▶ _Instructions to follow_: A verbatim repeat of the records beneath this line is needed.

┌────────

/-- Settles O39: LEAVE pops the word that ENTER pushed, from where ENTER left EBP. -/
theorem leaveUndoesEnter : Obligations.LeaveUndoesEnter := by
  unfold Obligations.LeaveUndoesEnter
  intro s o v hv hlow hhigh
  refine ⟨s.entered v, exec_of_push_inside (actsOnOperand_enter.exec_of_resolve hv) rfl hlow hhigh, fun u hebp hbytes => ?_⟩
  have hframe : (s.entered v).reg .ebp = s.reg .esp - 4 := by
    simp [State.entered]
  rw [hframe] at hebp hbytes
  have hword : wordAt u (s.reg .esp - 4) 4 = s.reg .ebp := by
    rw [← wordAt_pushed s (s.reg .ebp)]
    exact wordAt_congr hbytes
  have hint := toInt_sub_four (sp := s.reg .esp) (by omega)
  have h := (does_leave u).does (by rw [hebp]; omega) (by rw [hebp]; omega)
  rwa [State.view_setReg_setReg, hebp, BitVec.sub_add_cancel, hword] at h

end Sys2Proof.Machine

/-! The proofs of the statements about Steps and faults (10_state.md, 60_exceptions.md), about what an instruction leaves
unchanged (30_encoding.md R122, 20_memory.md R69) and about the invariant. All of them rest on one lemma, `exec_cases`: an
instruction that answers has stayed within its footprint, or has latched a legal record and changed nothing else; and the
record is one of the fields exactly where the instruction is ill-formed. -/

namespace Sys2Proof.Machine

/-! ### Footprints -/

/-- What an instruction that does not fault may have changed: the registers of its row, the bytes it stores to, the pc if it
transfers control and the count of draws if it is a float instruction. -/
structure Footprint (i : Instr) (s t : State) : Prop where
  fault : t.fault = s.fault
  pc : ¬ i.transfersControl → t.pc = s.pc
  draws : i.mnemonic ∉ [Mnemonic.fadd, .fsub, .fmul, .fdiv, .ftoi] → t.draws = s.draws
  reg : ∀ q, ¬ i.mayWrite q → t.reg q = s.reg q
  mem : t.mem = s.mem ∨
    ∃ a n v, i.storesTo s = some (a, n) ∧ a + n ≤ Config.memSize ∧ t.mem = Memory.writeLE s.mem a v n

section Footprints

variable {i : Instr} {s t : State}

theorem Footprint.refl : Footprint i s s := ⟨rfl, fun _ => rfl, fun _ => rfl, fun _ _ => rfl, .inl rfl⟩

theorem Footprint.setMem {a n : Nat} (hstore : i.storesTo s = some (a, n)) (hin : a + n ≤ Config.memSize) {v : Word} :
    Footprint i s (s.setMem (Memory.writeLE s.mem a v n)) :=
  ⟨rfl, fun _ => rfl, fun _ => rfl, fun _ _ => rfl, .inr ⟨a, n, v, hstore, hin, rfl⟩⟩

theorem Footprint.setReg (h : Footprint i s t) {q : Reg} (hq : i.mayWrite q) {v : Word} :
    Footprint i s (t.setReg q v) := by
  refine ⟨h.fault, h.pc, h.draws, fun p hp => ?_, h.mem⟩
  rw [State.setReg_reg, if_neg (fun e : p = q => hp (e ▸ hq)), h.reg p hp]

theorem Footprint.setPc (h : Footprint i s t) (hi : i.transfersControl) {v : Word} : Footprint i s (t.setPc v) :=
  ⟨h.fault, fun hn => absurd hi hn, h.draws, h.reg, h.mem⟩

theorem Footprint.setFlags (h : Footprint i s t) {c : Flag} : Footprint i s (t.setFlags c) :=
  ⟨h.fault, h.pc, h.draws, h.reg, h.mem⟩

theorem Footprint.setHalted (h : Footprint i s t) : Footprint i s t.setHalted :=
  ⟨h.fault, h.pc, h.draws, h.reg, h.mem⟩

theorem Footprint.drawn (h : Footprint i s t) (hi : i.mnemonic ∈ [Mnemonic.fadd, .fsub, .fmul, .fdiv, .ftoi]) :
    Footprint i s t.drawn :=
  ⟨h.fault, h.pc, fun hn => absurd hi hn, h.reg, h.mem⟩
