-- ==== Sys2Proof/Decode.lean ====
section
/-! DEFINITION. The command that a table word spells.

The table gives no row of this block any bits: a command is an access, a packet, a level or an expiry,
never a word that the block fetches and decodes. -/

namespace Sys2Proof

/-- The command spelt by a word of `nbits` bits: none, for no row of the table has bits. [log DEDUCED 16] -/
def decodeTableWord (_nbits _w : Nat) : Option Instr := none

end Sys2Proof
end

└────────

▶ _Solution for this problem_:
/-- Settles O39: LEAVE pops the word that ENTER pushed, from where ENTER left EBP. -/
theorem leaveUndoesEnter : Obligations.LeaveUndoesEnter := by
  unfold Obligations.LeaveUndoesEnter
  intro s o v hv hlow hhigh
  refine ⟨s.entered v, exec_of_push_inside (actsOnOperand_enter.exec_of_resolve hv) rfl hlow hhigh, fun u hebp hbytes => ?_⟩
  have hframe : (s.entered v).reg .ebp = s.reg .esp - 4 := by
    simp [State.entered]
  rw [hframe] at hebp hbytes
  have hword : wordAt u (s.reg .esp - 4) 4 = s.reg .ebp := by
    rw [← wordAt_pushed s (s.reg .ebp)]
    exact wordAt_congr hbytes
  have hint := toInt_sub_four (sp := s.reg .esp) (by omega)
  have h := (does_leave u).does (by rw [hebp]; omega) (by rw [hebp]; omega)
  rwa [State.view_setReg_setReg, hebp, BitVec.sub_add_cancel, hword] at h

end Sys2Proof.Machine

/-! The proofs of the statements about Steps and faults (10_state.md, 60_exceptions.md), about what an instruction leaves
unchanged (30_encoding.md R122, 20_memory.md R69) and about the invariant. All of them rest on one lemma, `exec_cases`: an
instruction that answers has stayed within its footprint, or has latched a legal record and changed nothing else; and the
record is one of the fields exactly where the instruction is ill-formed. -/

namespace Sys2Proof.Machine

/-! ### Footprints -/

/-- What an instruction that does not fault may have changed: the registers of its row, the bytes it stores to, the pc if it
transfers control and the count of draws if it is a float instruction. -/
structure Footprint (i : Instr) (s t : State) : Prop where
  fault : t.fault = s.fault
  pc : ¬ i.transfersControl → t.pc = s.pc
  draws : i.mnemonic ∉ [Mnemonic.fadd, .fsub, .fmul, .fdiv, .ftoi] → t.draws = s.draws
  reg : ∀ q, ¬ i.mayWrite q → t.reg q = s.reg q
  mem : t.mem = s.mem ∨
    ∃ a n v, i.storesTo s = some (a, n) ∧ a + n ≤ Config.memSize ∧ t.mem = Memory.writeLE s.mem a v n

section Footprints

variable {i : Instr} {s t : State}

theorem Footprint.refl : Footprint i s s := ⟨rfl, fun _ => rfl, fun _ => rfl, fun _ _ => rfl, .inl rfl⟩

theorem Footprint.setMem {a n : Nat} (hstore : i.storesTo s = some (a, n)) (hin : a + n ≤ Config.memSize) {v : Word} :
    Footprint i s (s.setMem (Memory.writeLE s.mem a v n)) :=
  ⟨rfl, fun _ => rfl, fun _ => rfl, fun _ _ => rfl, .inr ⟨a, n, v, hstore, hin, rfl⟩⟩

theorem Footprint.setReg (h : Footprint i s t) {q : Reg} (hq : i.mayWrite q) {v : Word} :
    Footprint i s (t.setReg q v) := by
  refine ⟨h.fault, h.pc, h.draws, fun p hp => ?_, h.mem⟩
  rw [State.setReg_reg, if_neg (fun e : p = q => hp (e ▸ hq)), h.reg p hp]

theorem Footprint.setPc (h : Footprint i s t) (hi : i.transfersControl) {v : Word} : Footprint i s (t.setPc v) :=
  ⟨h.fault, fun hn => absurd hi hn, h.draws, h.reg, h.mem⟩

theorem Footprint.setFlags (h : Footprint i s t) {c : Flag} : Footprint i s (t.setFlags c) :=
  ⟨h.fault, h.pc, h.draws, h.reg, h.mem⟩

theorem Footprint.setHalted (h : Footprint i s t) : Footprint i s t.setHalted :=
  ⟨h.fault, h.pc, h.draws, h.reg, h.mem⟩

theorem Footprint.drawn (h : Footprint i s t) (hi : i.mnemonic ∈ [Mnemonic.fadd, .fsub, .fmul, .fdiv, .ftoi]) :
    Footprint i s t.drawn :=
  ⟨h.fault, h.pc, fun hn => absurd hi hn, h.reg, h.mem⟩
-- ==== Sys2Proof/Decode.lean ====
section
/-! DEFINITION. The command that a table word spells.

The table gives no row of this block any bits: a command is an access, a packet, a level or an expiry,
never a word that the block fetches and decodes. -/

namespace Sys2Proof

/-- The command spelt by a word of `nbits` bits: none, for no row of the table has bits. [log DEDUCED 16] -/
def decodeTableWord (_nbits _w : Nat) : Option Instr := none

end Sys2Proof
end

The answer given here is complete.